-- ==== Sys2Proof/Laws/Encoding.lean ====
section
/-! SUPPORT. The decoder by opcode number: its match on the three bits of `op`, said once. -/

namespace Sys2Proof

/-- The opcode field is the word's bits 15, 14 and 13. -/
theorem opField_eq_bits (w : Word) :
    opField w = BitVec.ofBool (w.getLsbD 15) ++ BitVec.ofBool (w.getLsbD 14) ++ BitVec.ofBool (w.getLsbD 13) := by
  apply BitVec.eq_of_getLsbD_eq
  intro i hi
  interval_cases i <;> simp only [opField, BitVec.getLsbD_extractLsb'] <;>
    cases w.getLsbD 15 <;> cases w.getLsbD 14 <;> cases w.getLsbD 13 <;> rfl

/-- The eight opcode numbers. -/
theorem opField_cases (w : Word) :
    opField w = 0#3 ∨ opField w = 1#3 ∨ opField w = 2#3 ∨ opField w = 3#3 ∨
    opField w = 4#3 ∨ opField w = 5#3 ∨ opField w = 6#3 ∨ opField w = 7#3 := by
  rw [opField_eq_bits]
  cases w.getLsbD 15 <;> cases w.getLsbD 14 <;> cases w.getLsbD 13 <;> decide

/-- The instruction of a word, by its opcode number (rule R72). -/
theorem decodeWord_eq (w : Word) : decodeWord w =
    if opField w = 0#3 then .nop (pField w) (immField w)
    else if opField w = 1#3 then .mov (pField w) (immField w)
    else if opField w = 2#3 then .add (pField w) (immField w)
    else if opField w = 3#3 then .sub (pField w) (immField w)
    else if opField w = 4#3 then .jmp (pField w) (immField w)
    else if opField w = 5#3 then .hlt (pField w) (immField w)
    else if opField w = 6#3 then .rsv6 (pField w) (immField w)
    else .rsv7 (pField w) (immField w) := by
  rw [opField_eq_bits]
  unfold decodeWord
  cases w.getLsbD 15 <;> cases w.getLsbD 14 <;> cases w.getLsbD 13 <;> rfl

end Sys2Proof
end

==

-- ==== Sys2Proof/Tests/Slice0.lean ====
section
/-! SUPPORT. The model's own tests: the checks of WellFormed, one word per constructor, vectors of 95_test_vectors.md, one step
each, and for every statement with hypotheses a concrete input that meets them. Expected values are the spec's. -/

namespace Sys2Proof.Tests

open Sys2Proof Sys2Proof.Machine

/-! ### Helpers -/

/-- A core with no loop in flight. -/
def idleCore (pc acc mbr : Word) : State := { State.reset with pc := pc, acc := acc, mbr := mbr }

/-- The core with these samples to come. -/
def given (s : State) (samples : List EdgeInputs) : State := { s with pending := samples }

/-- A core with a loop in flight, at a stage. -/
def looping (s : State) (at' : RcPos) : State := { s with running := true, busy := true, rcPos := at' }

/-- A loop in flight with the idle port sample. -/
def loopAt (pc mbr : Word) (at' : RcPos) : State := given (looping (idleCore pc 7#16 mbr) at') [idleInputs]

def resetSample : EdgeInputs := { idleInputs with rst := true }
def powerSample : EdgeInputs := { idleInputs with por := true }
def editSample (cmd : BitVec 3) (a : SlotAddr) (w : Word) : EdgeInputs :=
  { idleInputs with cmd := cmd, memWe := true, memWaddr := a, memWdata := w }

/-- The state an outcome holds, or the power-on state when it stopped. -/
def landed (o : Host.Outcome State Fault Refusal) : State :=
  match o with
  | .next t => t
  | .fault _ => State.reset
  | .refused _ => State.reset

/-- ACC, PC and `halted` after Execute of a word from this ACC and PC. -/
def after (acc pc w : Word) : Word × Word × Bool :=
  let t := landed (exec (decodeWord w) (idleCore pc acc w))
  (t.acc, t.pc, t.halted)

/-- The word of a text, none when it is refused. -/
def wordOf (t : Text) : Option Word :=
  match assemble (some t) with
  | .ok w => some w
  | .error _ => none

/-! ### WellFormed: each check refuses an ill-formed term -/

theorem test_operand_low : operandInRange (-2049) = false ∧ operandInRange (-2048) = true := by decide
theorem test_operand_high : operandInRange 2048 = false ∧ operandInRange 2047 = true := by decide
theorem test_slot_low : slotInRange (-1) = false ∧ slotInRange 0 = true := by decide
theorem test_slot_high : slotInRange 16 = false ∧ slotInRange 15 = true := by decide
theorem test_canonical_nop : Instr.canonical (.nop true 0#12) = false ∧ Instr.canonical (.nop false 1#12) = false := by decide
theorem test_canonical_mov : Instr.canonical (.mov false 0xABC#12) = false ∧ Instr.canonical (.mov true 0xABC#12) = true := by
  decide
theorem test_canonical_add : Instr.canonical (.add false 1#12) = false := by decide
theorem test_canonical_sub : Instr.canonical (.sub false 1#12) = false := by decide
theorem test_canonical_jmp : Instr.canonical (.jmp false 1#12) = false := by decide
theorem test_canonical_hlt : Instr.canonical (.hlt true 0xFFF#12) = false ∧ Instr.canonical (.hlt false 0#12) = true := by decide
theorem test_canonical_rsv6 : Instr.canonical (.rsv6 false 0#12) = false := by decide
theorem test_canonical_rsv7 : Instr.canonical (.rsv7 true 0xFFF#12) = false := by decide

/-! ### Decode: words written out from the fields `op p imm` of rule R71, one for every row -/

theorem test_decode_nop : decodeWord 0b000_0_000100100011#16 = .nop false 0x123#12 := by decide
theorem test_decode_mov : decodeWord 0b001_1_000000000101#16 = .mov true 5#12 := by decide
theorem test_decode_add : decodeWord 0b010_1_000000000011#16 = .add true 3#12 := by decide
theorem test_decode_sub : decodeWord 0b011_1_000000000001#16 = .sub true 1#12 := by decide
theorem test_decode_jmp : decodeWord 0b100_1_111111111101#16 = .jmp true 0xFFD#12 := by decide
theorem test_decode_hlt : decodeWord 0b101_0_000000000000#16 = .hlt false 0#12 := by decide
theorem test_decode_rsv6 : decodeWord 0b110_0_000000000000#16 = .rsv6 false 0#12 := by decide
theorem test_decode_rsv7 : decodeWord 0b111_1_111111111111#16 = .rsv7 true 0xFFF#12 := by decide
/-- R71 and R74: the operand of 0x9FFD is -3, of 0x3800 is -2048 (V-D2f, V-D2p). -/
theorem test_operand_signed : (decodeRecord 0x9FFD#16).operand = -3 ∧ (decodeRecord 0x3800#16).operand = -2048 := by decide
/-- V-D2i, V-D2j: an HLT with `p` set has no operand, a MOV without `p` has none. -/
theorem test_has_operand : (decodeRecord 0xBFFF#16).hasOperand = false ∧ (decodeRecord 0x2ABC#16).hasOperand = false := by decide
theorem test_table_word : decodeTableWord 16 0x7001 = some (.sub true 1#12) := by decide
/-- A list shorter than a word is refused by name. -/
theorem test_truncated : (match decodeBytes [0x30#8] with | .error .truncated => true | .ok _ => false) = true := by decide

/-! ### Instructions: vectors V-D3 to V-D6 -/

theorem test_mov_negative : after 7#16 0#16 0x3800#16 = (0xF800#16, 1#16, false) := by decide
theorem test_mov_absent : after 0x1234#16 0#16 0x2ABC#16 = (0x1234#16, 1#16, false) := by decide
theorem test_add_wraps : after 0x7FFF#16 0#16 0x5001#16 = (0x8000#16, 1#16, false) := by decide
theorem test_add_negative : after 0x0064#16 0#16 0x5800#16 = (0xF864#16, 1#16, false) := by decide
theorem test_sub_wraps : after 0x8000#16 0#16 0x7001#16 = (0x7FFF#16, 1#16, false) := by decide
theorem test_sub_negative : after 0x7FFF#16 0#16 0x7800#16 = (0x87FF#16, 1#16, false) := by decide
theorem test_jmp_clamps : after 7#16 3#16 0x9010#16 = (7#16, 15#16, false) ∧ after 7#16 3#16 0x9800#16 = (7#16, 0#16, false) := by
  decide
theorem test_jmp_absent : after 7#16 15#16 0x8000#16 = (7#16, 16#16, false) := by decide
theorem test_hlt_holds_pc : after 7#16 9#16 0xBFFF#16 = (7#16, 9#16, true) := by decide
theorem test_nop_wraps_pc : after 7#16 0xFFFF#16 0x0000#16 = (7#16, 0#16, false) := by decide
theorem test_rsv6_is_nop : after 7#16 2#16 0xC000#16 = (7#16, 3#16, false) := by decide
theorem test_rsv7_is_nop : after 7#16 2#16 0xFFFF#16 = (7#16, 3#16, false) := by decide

**What the exercise asks**.
Please give an exact copy of the lines above, beginning with the line containing "let t := landed" and running through the line containing "ill-formed term -/", and of no other lines.

**Solution for this task**.
  let t := landed (exec (decodeWord w) (idleCore pc acc w))
  (t.acc, t.pc, t.halted)

/-- The word of a text, none when it is refused. -/
def wordOf (t : Text) : Option Word :=
  match assemble (some t) with
  | .ok w => some w
  | .error _ => none

/-! ### WellFormed: each check refuses an ill-formed term -/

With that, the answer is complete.